I had seen the plans, of course, but seeing the structure in the flesh on my return home was something of a shock because this thing is big. Very big. The roof clears Ducky’s highest point by a clear margin and we have space under the cover all around which will be handy when the rain is pouring down.

Naturally word gets around the village very quickly that something new has sprung up. Suddenly we notice dog walkers detouring down our way, dogs we have not seen before stagger past, no doubt asking themselves why their owners have come this way, have broken their usual routine. The dogs can’t make sense of it but we know what is going on. We no longer have difficulty explaining where we live to those we meet. All we have to say is “The house with the monstrous carport” and understanding dawns. “Oh yes I've seen that. Now I know where you are”, usually followed by a strange look, the “That great thing” look. Visitors too, holidaymakers, have suddenly begun using the end of our road to turn in, pretending they are lost, something that has never happened before. We are beginning to think that our carport may be the most exciting thing to have happened in the village since the Vikings left and it amuses us that we might have created something of a talking point.

Our latest foray away in Ducky takes us to Barnluasgan over in Knapdale to see the beavers. Just a short drive north of us, a trialled reintroduction of beavers has been going on since 2009, exploring (at some considerable financial cost I might add) what might happen if we replace what was once a native species all over Scotland. We have it on good authority that there are currently at least ten of the beasts living here although despite setting off at dusk and tiptoeing as quietly as possible for a mile or so along a gravel path (not the best surface for stealth) beside the freshly created loch to the site of the beaver dam, we see nothing but a few ducks. We feel certain that the beavers are there, close by, perhaps chuckling to themselves about our clumsiness, but no way are they going to show themselves. Perhaps this is because they have discovered the strangest thing about this much-publicised species introduction which is that they are not the only beaver population currently living in Scotland. Little talked about is the fact that over on Tayside some one hundred and fifty wild beavers have set up home. Nobody seems clear about how they got there (they may have been released deliberately or else they are escaped pets – but who keeps beavers as pets?) and because they are not part of the trial and are not being so carefully studied we hear little about them. Indeed one senses that their very existence must be something of an embarrassment to those involved in the Knapdale trial. We are intrigued to see what will happen once the trial is over and a decision is made on whether they can stay, a decision apparently already overtaken by events.

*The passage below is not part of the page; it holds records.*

-- ==== Sys2Proof/Syntax.lean ====
section
/-! DEFINITION. The commands of the part: one constructor per row of spec/opcode_table.json, in the table's order. -/

namespace Sys2Proof

/-- The command kinds of the octal bus the memory path tells apart (R2). -/
inductive HostKind where
  | write | plainRead | fastRead | other
deriving DecidableEq, Repr

/-- What a host issues on its bus: a command kind, a write with the bytes its data phase will carry (R4, log 6). -/
inductive HostCommand where
  | write (data : List Byte)
  | plainRead | fastRead | other
deriving DecidableEq, Repr

/-- The kind of a host's command. -/
def HostCommand.kind : HostCommand → HostKind
  | .write _ => .write
  | .plainRead => .plainRead
  | .fastRead => .fastRead
  | .other => .other

/-- The bytes a host's command brings: a write's, and none of another. -/
def HostCommand.data : HostCommand → List Byte
  | .write data => data
  | _ => []

/-- Which retry's back-off wait ends on a link (R154): the job step's, the poll's of a sign, or the survey probe's. -/
inductive Retry where
  | job
  | poll (sign : SignNo)
  | survey
deriving DecidableEq, Repr

/-- One constructor per row of the table. The table gives the rows no operands; each operand here is what the row's
rule speaks of. `addr` and `data` are the address and the carried bytes of a host write, `t` is the moment of an event
in microseconds (log 10). -/
inductive Instr where
  /-- RESET_N_ASSERTED (R13): of the write in progress, so many bytes had been transferred when it was cut, `ownSent` of an
  own write and `hostSent` of a host write. -/
  | resetAsserted (ownSent hostSent : Nat)
  /-- RESET_N_RELEASED (R39, R6): the straps as sampled. -/
  | resetReleased (straps : Fin 4)
  /-- HOST_COMMAND_ISSUE (R3). -/
  | hostCommandIssue (command : HostCommand) (addr len : Nat)
  /-- HOST_COMMAND_WITHDRAWN (R3). -/
  | hostCommandWithdrawn
  /-- HOST_READ (R2): `len` bytes carried. -/
  | hostRead (fast : Bool) (addr len : Nat)
  /-- OTHER_HOST_COMMAND (R2). -/
  | otherHostCommand
  /-- HOST_WRITE (R8). -/
  | hostWrite (addr : Nat) (data : List Byte)
  /-- HEADER_COMMIT (R25). -/
  | headerCommit (addr : Nat) (data : List Byte)
  /-- HEADER_RESTART (R26). -/
  | headerRestart (addr : Nat) (data : List Byte)
  /-- LINE_ENTRY_COMMIT (R27). -/
  | lineEntryCommit (addr : Nat) (data : List Byte)
  /-- LINE_CLEAR (R28). -/
  | lineClear (addr : Nat) (data : List Byte)
  /-- SIGN_ENTRY_COMMIT (R30). -/
  | signEntryCommit (addr : Nat) (data : List Byte)
  /-- CLOCK_SET_COMMIT (R33). -/
  | clockSetCommit (addr : Nat) (data : List Byte)
  /-- HEARTBEAT_WORD (R21). -/
  | heartbeatWord (addr : Nat) (data : List Byte)
  /-- CONSUMER_INDEX (R174). -/
  | consumerIndex (addr : Nat) (data : List Byte)
  /-- TILE_WRITE (R45). -/
  | tileWrite (addr : Nat) (data : List Byte)
  /-- MAP_WRITE (R79). -/
  | mapWrite (addr : Nat) (data : List Byte)
  /-- SCHEDULE_WRITE (R100). -/
  | scheduleWrite (addr : Nat) (data : List Byte)
  /-- OWN_REQUEST_GRANT (R12). -/
  | ownRequestGrant
  /-- LOAD_HEADER_READ_END (R36). -/
  | loadHeaderReadEnd
  /-- LOAD_CONSUMER_READ_END (R36). -/
  | loadConsumerReadEnd
  /-- LOAD_LINE_TABLE_READ_END (R36). -/
  | loadLineTableReadEnd
  /-- LOAD_SIGN_TABLE_READ_END (R36). -/
  | loadSignTableReadEnd
  /-- DIRECTORY_LOAD_START (R40). -/
  | directoryLoadStart
  /-- RING_PLACE (R173). -/
  | ringPlace
  /-- SIGNATURE_READ_END (R48). -/
  | signatureReadEnd
  /-- SIGNATURE_COMPLETION (R52). -/
  | signatureCompletion
  /-- MAP_READ_END (R73). -/
  | mapReadEnd
  /-- SCHEDULE_RESYNC_READ_END (R101). -/
  | scheduleResyncReadEnd
  /-- SCHEDULE_ADVANCE_READ_END (R104). -/
  | scheduleAdvanceReadEnd
  /-- SECOND_TICK (R88). -/
  | secondTick
  /-- MINUTE_TICK (R89). -/
  | minuteTick
  /-- PULSE_MISSING (R94). -/
  | pulseMissing
  /-- ROTATION_ADVANCE (R106). -/
  | rotationAdvance (sign : SignNo)
  /-- HEARTBEAT_LAPSE (R119). -/
  | heartbeatLapse
  /-- LINE_LEVEL_CHANGE (R110): the new raw level, `true` for high. -/
  | lineLevelChange (line : LineNo) (high : Bool)
  /-- LINE_FILTER_EXPIRY (R110). -/
  | lineFilterExpiry (line : LineNo)
  /-- LINK_IDLE (R156). -/
  | linkIdle (link : LinkNo) (t : Nat)
  /-- FRAME_SENT (R152). -/
  | frameSent (link : LinkNo)
  /-- ANSWER_WINDOW_EXPIRY (R152). -/
  | answerWindowExpiry (link : LinkNo) (t : Nat)
  /-- STATE_ANSWER (R153): the characters received up to the answer's end, after those that CHARACTER_RECEIVED
  commands have already brought. -/
  | stateAnswer (link : LinkNo) (bytes : List Byte) (t : Nat)
  /-- BACKOFF_EXPIRY (R154). -/
  | backoffExpiry (link : LinkNo) (retry : Retry)
  /-- POLL_DUE (R157). -/
  | pollDue (sign : SignNo)
  /-- LOAD_BUSY_REPEAT_DUE (R160). -/
  | loadBusyRepeatDue (link : LinkNo)
  /-- LINK_TILE_READ_END (R159). -/
  | linkTileReadEnd (link : LinkNo)
  /-- REFRESH_LIMIT_EXPIRY (R164). -/
  | refreshLimitExpiry (sign : SignNo)
  /-- SURVEY_TIMER_EXPIRY (R166). -/
  | surveyTimerExpiry (link : LinkNo)
  /-- REPORT_ENTRY_WRITE_END (R177). -/
  | reportEntryWriteEnd
  /-- PRODUCER_INDEX_WRITE_END (R177). -/
  | producerIndexWriteEnd
  /-- STATUS_WRITE_END (R177). -/
  | statusWriteEnd
  /-- CHARACTER_RECEIVED (R152). -/
  | characterReceived (link : LinkNo) (value : Byte)
deriving DecidableEq, Repr

end Sys2Proof
end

Our beaver spotting being thwarted, we retire gracefully to spend the night camping ‘wild’ nearby and wake to a surprisingly hot summer’s day that tempts us to explore the area some more. Beavers might be shy but apparently adders are less so. The young lady we come across sunbathing close to her home, an iron drainage cover which crosses the forest track, is a little coy but she is quite well known to those walkers who come this way often (and that’s not many). We feel a certain pride in being able to point her out to one passer-by who has never seen an adder before and had just walked by this particular one. The adder cautiously sniffs the air by flicking her tongue and will disappear very quickly into cover if she senses danger but this morning her need for warmth from the sun clearly outweighs caution and she slides slowly and gracefully away. If only beavers could behave like this.